От Кочара до Кочара: светопись и живопись

Культура08/03/2018

Ваган Кочар – человек в artмире Армении хорошо известный. И за ее границами тоже. Он великолепный, обладающий своим выразительным языком фотограф, он интересный художник, он занимается дизайном книг, он исследователь армянской светописи. Ему посчастливилось быть сыном Андраника Кочара, классика – именно так – классика отечественной фотографии. Сейчас он готовится к его 100-летию.

…Мне на самом деле повезло и с отцом, и мамой Асмик. Они познакомились в 1947 на теплоходе «Победа», который перевозил репатриантов из Египта в Батуми. Познакомились и повенчались. Андраник сказал, что на родину должен вернуться семейным человеком. Они были идеальной парой, очень счастливой, несмотря на сложности репатрианской жизни в советской Армении. В день 8 марта я желаю всем женщинам подобного семейного счастья. И супружеской любви. Через год, в 1948 году, отец организовал первую в Армении выставку художественной фотографии – портреты, пейзажи. В то время у нас тут бытовало только прикладное фото. Выставка проходила в АДРИ, даже пригласительный билет сохранился. Тогда случилось необыкновенное происшествие: пришел отец утром до открытия экспозиции и обнаружил, что пять работ исчезли. Оказалось, так ему потом сказали по секрету, что сняли органы, люди очень серьезные. Но за что, хорошо бы если портреты неугодных людей, но невинные натюрморты! Принялись вешать другие работы. Потом тайно сказали, что ручка кувшина в натюрморте в точности похожа на нос Сталина.

— Репатрианту-фотографу было, конечно, нелегко – сплошные ограничения и нормы.
— Отец вообще-то был твердый орешек, но и он начал нервничать. В Александрии, откуда он приехал в Армению, работал помощником оператора на итальянской киностудии и когда репатриантов как-то начали трудоустраивать, папу отправили на «Арменфильм» оператором. Атмосфера была не слишком благожелательная и ему, как «ахпару», вручили допотопную ветхую камеру, как оказалось, с дыркой в корпусе, откуда приникал свет. Но деваться было некуда. Папа разобрал камеру, привел в порядок – он был рукастый — покрасил – стала как новая. Настолько, что спрашивали, откуда, мол, она у тебя, кто тебе ее дал. Этой камерой он снял, в частности, фильм о композиторе Гаянэ Чеботарян.
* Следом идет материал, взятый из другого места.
/-! ### The Catmull-Rom rule at t = 0 (R200, R204) -/

/-- With samples up to 2^125 the three coefficients are finite, so at t = 0 only y1 is left. -/
theorem catmullRom_zero {y0 y1 y2 y3 t : Word} (ht : F32.IsZeroWord t) (h0 : F32.AtMost 2 y0) (h1 : F32.AtMost 2 y1)
    (h2 : F32.AtMost 2 y2) (h3 : F32.AtMost 2 y3) :
    catmullRom y0 y1 y2 y3 t = y1 ∨ (y1 = 0x80000000#32 ∧ catmullRom y0 y1 y2 y3 t = 0x00000000#32) := by
  have hhalf : ∀ {y}, F32.AtMost 2 y → F32.AtMost 1 (fmul 0x3F000000#32 y) := fun h => h.fmul (by decide) (by decide) (by decide)
  have hnegHalf : ∀ {y}, F32.AtMost 2 y → F32.AtMost 1 (fmul 0xBF000000#32 y) := fun h =>
    h.fmul (by decide) (by decide) (by decide)
  have hthreeHalves : ∀ {y}, F32.AtMost 2 y → F32.AtMost 3 (fmul 0x3FC00000#32 y) := fun h =>
    h.fmul (by decide) (by decide) (by decide)
  have hfiveHalves : F32.AtMost 5 (fmul 0x40200000#32 y1) := h1.fmul (by decide) (by decide) (by decide)
  have htwo : F32.AtMost 4 (fmul 0x40000000#32 y2) := h2.fmul (by decide) (by decide) (by decide)
  have ha := ((((hnegHalf h0).fadd (hthreeHalves h1) (by decide)).fsub (hthreeHalves h2) (by decide)).fadd (hhalf h3)
    (by decide)).1
  have hb := (((h0.fsub hfiveHalves (by decide)).fadd htwo (by decide)).fsub (hhalf h3) (by decide)).1
  have hc := ((hnegHalf h0).fadd (hhalf h2) (by decide)).1
  have ht2 := fmul_isZeroWord ht.finite ht
  have ht3 := fmul_isZeroWord ht2.finite ht
  exact fadd_zero_left_cases
    (fadd_isZeroWord (fadd_isZeroWord (fmul_isZeroWord ha ht3) (fmul_isZeroWord hb ht2)) (fmul_isZeroWord hc ht)) h1.1

/-! ### The identity (R206) -/

theorem outLen_one (n : Nat) : outLen n Word.one = n := by
  rw [outLen, F32.mag_one]
  exact Nat.mul_div_cancel n (by positivity)

/-- The bound of the statement is 2^125. -/
theorem F32.atMost_of_low31_le {w : Word} (h : w.toNat % 2 ^ 31 ≤ 0x7E000000) : F32.AtMost 2 w := by
  refine ⟨F32.isFinite_of_low31_lt (by omega), ?_⟩
  have hbound : F32.mag 0x7E000000#32 = 2 * 2 ^ 273 := by
    rw [show 273 = 149 + 124 from rfl, Nat.pow_add]
    decide
  rw [← hbound]
  exact F32.mag_le_mag_iff.2 h

theorem neighbour_mem {x : List Word} (hx : x ≠ []) (srcIndex d : Nat) : neighbour x srcIndex d ∈ x :=
  List.mem_of_getElem? (getElem?_eq_some_neighbour hx srcIndex d)

/-- At ratio 1.0 output i lies exactly on sample i. -/
theorem resampledStandard_one {x : List Word} {i : Nat} (hi : i < 2 ^ 24) :
    resampledStandard x Word.one i =
      catmullRom (neighbour x i 0) (neighbour x i 1) (neighbour x i 2) (neighbour x i 3) 0#32 := by
  have hfin := (F32.ofNat_exact hi).1
  simp only [resampledStandard, fmul_one hfin, F32.floorNat_ofNat hi, fsub_self hfin]

/-- Settles O30: at ratio 1.0 every output lies on its sample, at distance +0.0 from it. -/
theorem resampleAtRatioOneIsIdentity : Obligations.ResampleAtRatioOneIsIdentity := by
  intro p x hnum hpos hmax hbound
  have hx : x ≠ [] := List.ne_nil_of_length_pos hpos
  have hone : Word.one.toNat = 0x3F800000 := by decide
  have hdomain : resampleDomain x.length Word.one = true :=
    resampleDomain_iff.2 ⟨by omega, hmax, by omega, by omega, by rw [F32.mag_one]; omega⟩
  refine ⟨_, resampleGrain_eq_ok.2 ⟨hdomain, rfl⟩, by simp [outLen_one], fun i hi hi' => ?_⟩
  have hat : ∀ d, F32.AtMost 2 (neighbour x i d) := fun d => F32.atMost_of_low31_le (hbound _ (neighbour_mem hx i d))
  have hsample : neighbour x i 1 = x[i] := by
    rw [neighbour, show min (i + 1 - 1) (x.length - 1) = i by omega, List.getD_eq_getElem _ _ hi']
  have hcases := catmullRom_zero (t := 0#32) rfl (hat 0) (hat 1) (hat 2) (hat 3)
  simp only [List.getElem_map, List.getElem_range, resampledSample, hnum]
  rwa [resampledStandard_one (by omega), ← hsample]

end Sys2Proof.Machine

/-! PROOFS. The fixed-point series of the default HANN_ROM and PITCH_EXP2 against the real functions (R21). -/

namespace Sys2Proof.Machine

/-! ### The error of one rounding (R24) -/

theorem two_mul_natAbs_sub_le {a v d : Nat} (below : 2 * v ≤ 2 * a + d) (above : 2 * a ≤ 2 * v + d) :
    2 * ((a : Int) - v).natAbs ≤ d := by omega

/-- Up to the representable value 2^(24 + c) units, rounding is off by at most half of 2^c units. -/
theorem F32.roundMag_error {n k c : Nat} {w : Word} (hw : w.toNat % 2 ^ 31 < 0x7F800000) (hmag : F32.mag w = 2 ^ (24 + c))
    (h : n * 2 ^ 149 ≤ F32.mag w * 2 ^ k) :
    2 * ((F32.mag (F32.pack false (F32.roundMag n k)) * 2 ^ k : Nat) - ((n * 2 ^ 149 : Nat) : Int)).natAbs ≤ 2 ^ (k + c) := by
  have hthreshold := F32.lt_threshold hw h
  rcases h.lt_or_eq with hlt | heq
  · obtain ⟨u, q, hr, -, hround, -⟩ := F32.pack_roundMag_finite ((F32.isFinite_pack_roundMag n k false).2 hthreshold)
    have hu : u ≤ c := by
      rcases hr.ge with rfl | hge
      · exact Nat.zero_le c
      · have hpow : 2 ^ (23 + (k + u)) < 2 ^ (24 + c + k) := by
          rw [Nat.pow_add, Nat.pow_add 2 (24 + c), ← hmag]
          exact hge.trans_lt hlt
        have := (Nat.pow_lt_pow_iff_right (by decide)).1 hpow
        omega
    have hunit : 2 ^ (k + u) ≤ 2 ^ (k + c) := Nat.pow_le_pow_right (by decide) (by omega)
    have hbelow := hr.below
    have habove := hr.above
    rw [Nat.add_mul, Nat.one_mul, Nat.mul_assoc 2 q] at hbelow
    rw [Nat.mul_assoc 2 q] at habove
    rw [hround, Nat.mul_assoc, ← Nat.pow_add, Nat.add_comm u k]
    exact (two_mul_natAbs_sub_le hbelow habove).trans hunit
  · have hnear := F32.mag_pack_roundMag_nearest (neg := false) hthreshold w
    rw [heq, sub_self, Int.natAbs_zero, Nat.le_zero] at hnear
    rw [heq, hnear]
    exact Nat.zero_le _

theorem F32.scaled_pack_roundMag (n k : Nat) :
    F32.scaled (F32.pack false (F32.roundMag n k)) = F32.mag (F32.pack false (F32.roundMag n k)) := by
  rw [F32.scaled_eq_signedInt, F32.sign_pack false ((F32.roundMag_le n k).trans_lt (by decide))]
  rfl

theorem abs_div_sub_div_le {m n A K C : ℝ} (hA : 0 < A) (hK : 0 < K) (h : 2 * |m * K - n * A| ≤ K * C) :
    |m / A - n / K| ≤ C / (2 * A) := by
  have hsplit : m / A - n / K = (m * K - n * A) / (A * K) := by field_simp
  rw [hsplit, abs_div, abs_of_pos (mul_pos hA hK), div_le_div_iff₀ (by positivity) (by positivity)]
  calc |m * K - n * A| * (2 * A) = 2 * |m * K - n * A| * A := by ring
    _ ≤ K * C * A := by gcongr
    _ = C * (A * K) := by ring

/-- The same error in the reals, as a value. -/
theorem F32.abs_roundMag_sub_le {n k c : Nat} {w : Word} (hw : w.toNat % 2 ^ 31 < 0x7F800000) (hmag : F32.mag w = 2 ^ (24 + c))
    (h : n * 2 ^ 149 ≤ F32.mag w * 2 ^ k) :
    |(F32.scaled (F32.pack false (F32.roundMag n k)) : ℝ) / 2 ^ 149 - n / 2 ^ k| ≤ 2 ^ c / (2 * 2 ^ 149) := by
  have herr : ((2 * ((F32.mag (F32.pack false (F32.roundMag n k)) * 2 ^ k : Nat) - ((n * 2 ^ 149 : Nat) : Int)).natAbs : Nat) : ℝ) ≤
      ((2 ^ (k + c) : Nat) : ℝ) := Nat.cast_le.2 (F32.roundMag_error hw hmag h)
  rw [Nat.cast_mul, Nat.cast_natAbs, Int.cast_abs, Int.cast_sub, Int.cast_natCast, Int.cast_natCast, Nat.cast_mul, Nat.cast_mul,
    Nat.cast_pow, Nat.cast_pow, Nat.cast_pow, Nat.cast_ofNat, pow_add] at herr
  rw [F32.scaled_pack_roundMag, Int.cast_natCast]
  exact abs_div_sub_div_le (by positivity) (by positivity) herr

/-- Whole division is off by at most 1. -/
theorem abs_natDiv_sub_le (a b : Nat) : |((a / b : Nat) : ℝ) - a / b| ≤ 1 := by
  have hlt := Nat.lt_floor_add_one ((a : ℝ) / b)
  rw [Nat.floor_div_eq_div] at hlt
  have hle : ((a / b : Nat) : ℝ) ≤ a / b := Nat.cast_div_le
  rw [abs_le]
  constructor <;> linarith

/-! ### The power of e in fixed point -/

/-- `expSeries` without its roundings. -/
noncomputable def realExpSeries (x : ℝ) : Nat → Nat → ℝ
  | 0, _ => 1
  | terms + 1, n => 1 + x / n * realExpSeries x terms (n + 1)
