-- ==== Sys2Proof/Certificates/Slice0/Obligations.lean ====
section
/-!
DEFINITION. The statements for the provers. Each docstring names the rule or the section of spec/ it formalises; where a
clause rests on a choice of the model or on a decision or an inference the spec marks as its own, it says so.
-/
open Sys2Proof Sys2Proof.Machine

/-! ### Encodings -/

/-- R64, R74, R75, R76: decoding a word's encoding gives the operation back, every operand at every value, and the
opcode table's numbering gives it too (the numbering's widths are the model's, log 13); a word that decodes is the
encoding of what it decodes to. -/
def Obligations.DecodeInvertsEncode : Prop :=
  (∀ i : Instr, decode (encode i) = .ok i ∧ decodeTableWord (encode i).nbits (encode i).toNat = some i) ∧
  ∀ (w : PortWord) (i : Instr), decode w = .ok i → encode i = w

/-- The words of vector table E4 of 95_test_vectors.md and of R70's worked examples decode to what they stand for; a
packet with a reserved bit set, or with another constant field, decodes to nothing. -/
def Obligations.SpecWordsDecode : Prop :=
  decode (.breq 0xC0000000#32) = .ok (.busRead 0) ∧
  decode (.breq 0xC0200005#32) = .ok (.busRead 0x200005) ∧
  decode (.breq 0x80000005#32) = .ok (.busNoreqStb 5) ∧
  decode (.breq 0x40000005#32) = .ok (.busNoreqCyc true 5) ∧
  decode (.creq 0x100000007#33) = .ok (.ctrlWrite 7) ∧
  decode (.creq 0x0FFFFFFFF#33) = .ok (.ctrlRead 0xFFFFFFFF) ∧
  decode (.ca 0xA00000010002#48) = .ok (.caReadLinear 1 1) ∧
  decode (.ca 0xAFFFFFFF0006#48) = .ok (.caReadLinear 0x0FFFFFFF 3) ∧
  decode (.ca 0xA00000010008#48) = .error .caReservedNotZero ∧
  decode (.ca 0x200000010002#48) = .error .caNotReadMemoryLinear

/-- R67, R69: the packet that IDLE loads for transmission has zeros in bits 15:3 and in bit 0. -/
def Obligations.TransmittedPacketZeroFields : Prop :=
  ∀ (s : State) (adr : WordAdr), s.state = .idle → s.inputs.rst = false → dev s.params adr < s.params.nCs →
    ∃ t, exec (.busRead adr) s = .next t ∧ t.sr.extractLsb' 3 13 = 0 ∧ t.sr.extractLsb' 0 1 = 0

/-- 30_encoding.md section 1: every field of the packet of a word address, and the packet is the encoding of a
well-formed CA_READ_LINEAR. The constants 101 and the address split are the spec's from general knowledge (R65; C8, D8;
log 11). -/
def Obligations.PacketFields : Prop :=
  ∀ (p : Params) (adr : WordAdr),
    (caPacket p adr).extractLsb' 45 3 = 0b101#3 ∧
    (caPacket p adr).extractLsb' 44 1 = 0#1 ∧
    (caPacket p adr).extractLsb' 3 13 = 0#13 ∧
    (caPacket p adr).extractLsb' 1 2 = adr.extractLsb' 0 2 ∧
    (caPacket p adr).extractLsb' 0 1 = 0#1 ∧
    (p.caStripDeviceBits = false → (caPacket p adr).extractLsb' 16 28 = adr.extractLsb' 2 28) ∧
    (p.caStripDeviceBits = true →
      ((caPacket p adr).extractLsb' 16 29).toNat = adr.toNat % 2 ^ p.devWordBits / 4) ∧
    ∃ i : Instr, i.wellFormed = true ∧ encode i = .ca (caPacket p adr)

/-- 90_conflicts.md C8: with the device bits kept, the packet carries the whole word address, nothing lost. -/
def Obligations.PacketCarriesTheWholeAddress : Prop :=
  ∀ (p q : Params) (a b : WordAdr), p.caStripDeviceBits = false → q.caStripDeviceBits = false →
    caPacket p a = caPacket q b → a = b

/-- 30_encoding.md section 1 (R66): for device 0 the two settings of CA_STRIP_DEVICE_BITS agree. -/
def Obligations.StrippingAgreesOnDeviceZero : Prop :=
  ∀ (p : Params) (adr : WordAdr), p.Valid → dev p adr = 0 →
    caPacket { p with caStripDeviceBits := true } adr = caPacket { p with caStripDeviceBits := false } adr

/-! ### The step -/

/-- A step runs the decoded operation: what the request word, the control word, and in the first WAIT_CA cycle the
packet in the shift register decode to; all of them at once (R76; how one cycle carries several is the model's reading,
logs 6 and 7). -/
def Obligations.StepRunsTheDecodedOperation : Prop :=
  ∀ (s : State) (i : Instr),
    (decode (.breq (breqOf s.inputs)) = .ok i → step s = exec i s) ∧
    (decode (.creq (creqOf s.inputs)) = .ok i → step s = exec i s) ∧
    (s.state = .waitCa → s.counter = 6 → decode (.ca s.sr) = .ok i → step s = exec i s)

/-- A word placed where its format is met is run by the very next step (log 5). -/
def Obligations.PlacedWordIsRun : Prop :=
  ∀ (s : State) (nbits w : Nat) (i : Instr), decodeTableWord nbits w = some i →
    step (s.withFetchWord nbits w) = exec i (s.withFetchWord nbits w)

/-- R157 and R104 (with decisions D9, D17): a cycle faults for exactly the two reasons, with the recorded info; in every
other case it answers a next state, whatever the operation; and it is never refused (R15). -/
def Obligations.CycleFaultsExactlyWhen : Prop :=
  ∀ (i : Instr) (s : State),
    (raisesUnmapped (drivenBy i s.inputs) s = true →
      exec i s = .fault (.unmappedDevice (drivenBy i s.inputs).adr)) ∧
    (raisesLatencyZero (drivenBy i s.inputs) s = true → exec i s = .fault (.latencyZero s.latency s.lastAdr)) ∧
    (faultFree (drivenBy i s.inputs) s = true → ∃ t, exec i s = .next t)

/-! ### Outputs and the derived clock -/

/-- 10_state.md section 4 (R34, with decisions D10, D11, D14 and the pin polarities of general knowledge, log 11): every
output of a cycle, from the state the cycle starts in; `reset_n` follows `rst`. That the outputs are recorded is the
model's (log 8). -/
def Obligations.OutputsOfACycle : Prop :=
  ∀ (i : Instr) (s t : State), exec i s = .next t →
    t.out = some
      { ack := decide (s.state = .ackXfer)
        datR := (carriedIn i s).sr.extractLsb' 0 32
        ctrlRdata := s.latency.setWidth 32
        ckPFirst := s.ck
        ckNFirst := !s.ck
        ckPSecond := t.ck
        ckNSecond := !t.ck
        csN := ⟨s.cs.width, ~~~s.cs.bits⟩
        resetN := !s.inputs.rst
        dqO := (carriedIn i s).sr.extractLsb' 40 8
        dqOe := s.dqOe
        rwdsO := false
        rwdsOe := false }

/-- 41_clock_phase.md, phase N (R114, with decisions D1, D22), in a cycle that carries any operation. -/
def Obligations.DerivedClockUpdate : Prop :=
  ∀ (i : Instr) (s t : State), exec i s = .next t →
    t.ck = (if s.inputs.rst = true then false
      else if s.cs.bits = 0 then false
      else if s.counter ≠ 0 then !s.ck
      else s.ck)

/-- R190: the clock is stopped low whenever no transaction is active, and does not toggle with no chip-select. -/
def Obligations.ClockStoppedWhileNoTransaction : Prop :=
  ∀ (i : Instr) (s t : State), exec i s = .next t →
    (s.cs.bits = 0 → t.ck = false) ∧
    (s.Inv → s.state = .idle ∨ s.state = .ackXfer ∨ s.state = .waitNext → s.ck = false ∧ t.ck = false)

/-! ### The per-state rules, through the operations -/

/-- 40_sequencer.md section 1 (R89, with decision D9 for the fault and general knowledge for the packet, log 11): the IDLE
step. A mapped request is accepted, whatever `sel`; an unmapped one faults; without a request the entry actions leave
the block in IDLE. Every register is named. -/
def Obligations.IdleStep : Prop :=
  ∀ s : State, s.Inv → s.state = .idle → s.inputs.rst = false →
    (∀ adr : WordAdr, dev s.params adr < s.params.nCs →
      (∃ t, exec (.busRead adr) s = .next t ∧ t.state = .waitCa ∧ t.cs = ChipSelects.onehot s.params.nCs (dev s.params adr) ∧
        t.dqOe = true ∧ t.sr = caPacket s.params adr ∧ t.counter = 6 ∧ t.lastAdr = adr ∧ t.wcount = 0 ∧
        t.latency = latencyAfter s.inputs s ∧ t.ck = false ∧ t.params = s.params) ∧
      ∀ sel : BitVec 4, exec (.busRead adr) (s.placeInputs { s.inputs with sel := sel }) = exec (.busRead adr) s) ∧
    (∀ adr : WordAdr, s.params.nCs ≤ dev s.params adr → exec (.busRead adr) s = .fault (.unmappedDevice adr)) ∧
    (∀ (i : Instr) (stb : Bool) (adr : WordAdr), i = .busNoreqCyc stb adr ∨ i = .busNoreqStb adr →
      ∃ t, exec i s = .next t ∧ t.state = .idle ∧ t.cs = ChipSelects.none s.params.nCs ∧ t.counter = 0 ∧ t.wcount = 0 ∧
        t.dqOe = s.dqOe ∧ t.sr = s.sr ∧ t.lastAdr = s.lastAdr ∧ t.latency = latencyAfter s.inputs s ∧ t.ck = false ∧
        t.params = s.params)

/-- 40_sequencer.md section 6 (R100 to R103, with decision D6 for the window): the WAIT_NEXT step. A request for the next
word of the page continues, any other request restarts through IDLE, and without a request the window counts down to
IDLE. Every register is named. -/
def Obligations.WaitNextStep : Prop :=
  ∀ s : State, s.Inv → s.state = .waitNext → s.inputs.rst = false →
    (∀ adr : WordAdr, cont adr s.lastAdr = true →
      ∃ t, exec (.busRead adr) s = .next t ∧ t.state = .shiftDat ∧ t.counter = 4 ∧ t.lastAdr = adr ∧
        t.wcount = s.wcount - 1 ∧ t.cs = s.cs ∧ t.dqOe = s.dqOe ∧ t.sr = s.sr ∧
        t.latency = latencyAfter s.inputs s ∧ t.ck = s.ck ∧ t.params = s.params) ∧
    (∀ adr : WordAdr, cont adr s.lastAdr = false →
      ∃ t, exec (.busRead adr) s = .next t ∧ t.state = .idle ∧ t.cs = ChipSelects.none s.params.nCs ∧ t.counter = 0 ∧
        t.lastAdr = s.lastAdr ∧ t.wcount = s.wcount - 1 ∧ t.dqOe = s.dqOe ∧ t.sr = s.sr ∧
        t.latency = latencyAfter s.inputs s ∧ t.ck = s.ck ∧ t.params = s.params) ∧
    (∀ (i : Instr) (stb : Bool) (adr : WordAdr), i = .busNoreqCyc stb adr ∨ i = .busNoreqStb adr →
      ∃ t, exec i s = .next t ∧ t.state = (if s.wcount = 1 then .idle else .waitNext) ∧
        t.cs = (if s.wcount = 1 then ChipSelects.none s.params.nCs else s.cs) ∧ t.counter = 0 ∧
        t.lastAdr = s.lastAdr ∧ t.wcount = s.wcount - 1 ∧ t.dqOe = s.dqOe ∧ t.sr = s.sr ∧
        t.latency = latencyAfter s.inputs s ∧ t.ck = s.ck ∧ t.params = s.params)

/-- R97: the ACK_XFER step, whatever operation the cycle carries. The acknowledgment is asserted in this one cycle, with
`dat_r` stable, and WAIT_NEXT follows with the window open; every register is named. ACK_XFER is entered only from the
last SHIFT_DAT cycle. -/
def Obligations.AckXferStep : Prop :=
  (∀ (i : Instr) (s : State), s.Inv → s.state = .ackXfer → s.inputs.rst = false →
    ∃ t o, exec i s = .next t ∧ t.state = .waitNext ∧ t.wcount = 9 ∧ t.counter = 0 ∧ t.cs = s.cs ∧ t.dqOe = s.dqOe ∧
      t.sr = s.sr ∧ t.lastAdr = s.lastAdr ∧ t.latency = latencyAfter (drivenBy i s.inputs) s ∧ t.ck = s.ck ∧
      t.params = s.params ∧ t.out = some o ∧ o.ack = true ∧ o.datR = s.sr.extractLsb' 0 32) ∧
  ∀ (i : Instr) (s t : State), exec i s = .next t → t.state = .ackXfer → s.state = .shiftDat ∧ s.counter = 1

/-- 40_sequencer.md section 2, 42_shift_datapath.md (R91, R93, R129; R50 for the order; decisions D5, D17): the WAIT_CA
phase from its first cycle. In its six cycles the six bytes of the register are on the data pins, most significant
first; at the exit latency 0 faults, and any other latency L loads 2L - 2 and releases the pins. -/
def Obligations.WaitCaPhase : Prop :=
  ∀ s : State, s.Inv → s.state = .waitCa → s.counter = 6 → NoReset 6 s →
    (∀ j, j < 6 → ∃ t, runCycles j s = .next t ∧ t.state = .waitCa ∧ t.counter.toNat = 6 - j ∧ t.dqOe = true ∧
      dqOut t = s.sr.extractLsb' (40 - 8 * j) 8) ∧
    ∃ u, runCycles 5 s = .next u ∧
      (u.latency = 0 → step u = .fault (.latencyZero 0 s.lastAdr)) ∧
      (u.latency ≠ 0 → ∃ t, step u = .next t ∧ t.state = .waitLat ∧ t.counter.toNat = 2 * u.latency.toNat - 2 ∧
        t.dqOe = false ∧ t.cs = s.cs ∧ t.lastAdr = s.lastAdr ∧
        t.sr = (s.inputsAt 0).dqI ++ (s.inputsAt 1).dqI ++ wordSampled 2 s)
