-- ==== Sys2Proof/Tests/Slice0.lean ====
section
/-!
SUPPORT. Tests against vectors of 95_test_vectors.md (each names its vector), the encoding tests with words written out
bit by bit from 30_encoding.md, and one witness per statement that its hypotheses can be met, clause by clause.
-/
namespace Sys2Proof.Tests
open Sys2Proof Sys2Proof.Machine

/-! ### Small states -/

/-- A cycle with the request for `adr`. -/
def request (adr : WordAdr) : Inputs :=
  { Inputs.quiet with cyc := true, stb := true, adr := adr }

/-- A cycle with the data pins at `b`. -/
def sample (b : Byte) : Inputs :=
  { Inputs.quiet with dqI := b }

/-- A reset cycle. -/
def resetInputs : Inputs :=
  { Inputs.quiet with rst := true }

/-- IDLE with the given coming cycles. -/
def idle (script : List Inputs) : State :=
  { State.reset with script := script }

/-- A state with device 0 selected and word 0 latched. -/
def busy (st : SeqState) (c : BitVec 8) (script : List Inputs) : State :=
  { State.reset with
    state := st, counter := c, cs := ChipSelects.onehot 2 0, dqOe := st == .waitCa, ck := c.getLsbD 0,
    script := script }

/-- WAIT_NEXT with the window at `w` and `la` latched. -/
def window (w : BitVec 4) (la : WordAdr) (script : List Inputs) : State :=
  { busy .waitNext 0 script with wcount := w, lastAdr := la }

/-- The outcome is a next state with property `p`. -/
def nextHas (o : Host.Outcome State Fault Refusal) (p : State → Bool) : Bool :=
  match o with
  | .next t => p t
  | _ => false

/-! ### Encodings: words written out bit by bit -/

/-- R74, E4: `cyc = 1`, `stb = 1`, `adr = 0x200005`. -/
theorem test_decode_busRead :
    decodeTableWord 32 0b11000000001000000000000000000101 = some (.busRead 0x200005) := by decide

/-- R74, E4: `cyc = 0`, `stb = 1`, `adr = 5`. -/
theorem test_decode_busNoreqCyc :
    decodeTableWord 32 0b01000000000000000000000000000101 = some (.busNoreqCyc true 5) := by decide

/-- R74, E4: `cyc = 1`, `stb = 0`, `adr = 5`. -/
theorem test_decode_busNoreqStb :
    decodeTableWord 32 0b10000000000000000000000000000101 = some (.busNoreqStb 5) := by decide

/-- R75, E4: `ctrl_we = 1`, `ctrl_wdata = 0xFFFFFFE5`. -/
theorem test_decode_ctrlWrite :
    decodeTableWord 40 0b111111111111111111111111111100101 = some (.ctrlWrite 0xFFFFFFE5) := by decide

/-- R75, E4: `ctrl_we = 0`, `ctrl_wdata = 0xFFFFFFFF`. -/
theorem test_decode_ctrlRead :
    decodeTableWord 40 0b011111111111111111111111111111111 = some (.ctrlRead 0xFFFFFFFF) := by decide

/-- R64, E1: the packet of word 5: 101, upper address 1, reserved 0, lower address 01, LSB 0. -/
theorem test_decode_caReadLinear :
    decodeTableWord 48 0b101000000000000000000000000000010000000000000010 = some (.caReadLinear 1 1) := by decide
В 72-м папа был фотографом на фильме «Хроника ереванских дней» и как-то показал мне фотоцех. «Помнишь? – спросил. И я понял, что там ничего не прибавилось, не изменилось чуть ли не с 48 года. Скоро он ушел со студии. Работал в Картинной галерее, в Институте искусств Академии наук, занимался с детьми в фотостудиях, основал фотоклуб «Ереван».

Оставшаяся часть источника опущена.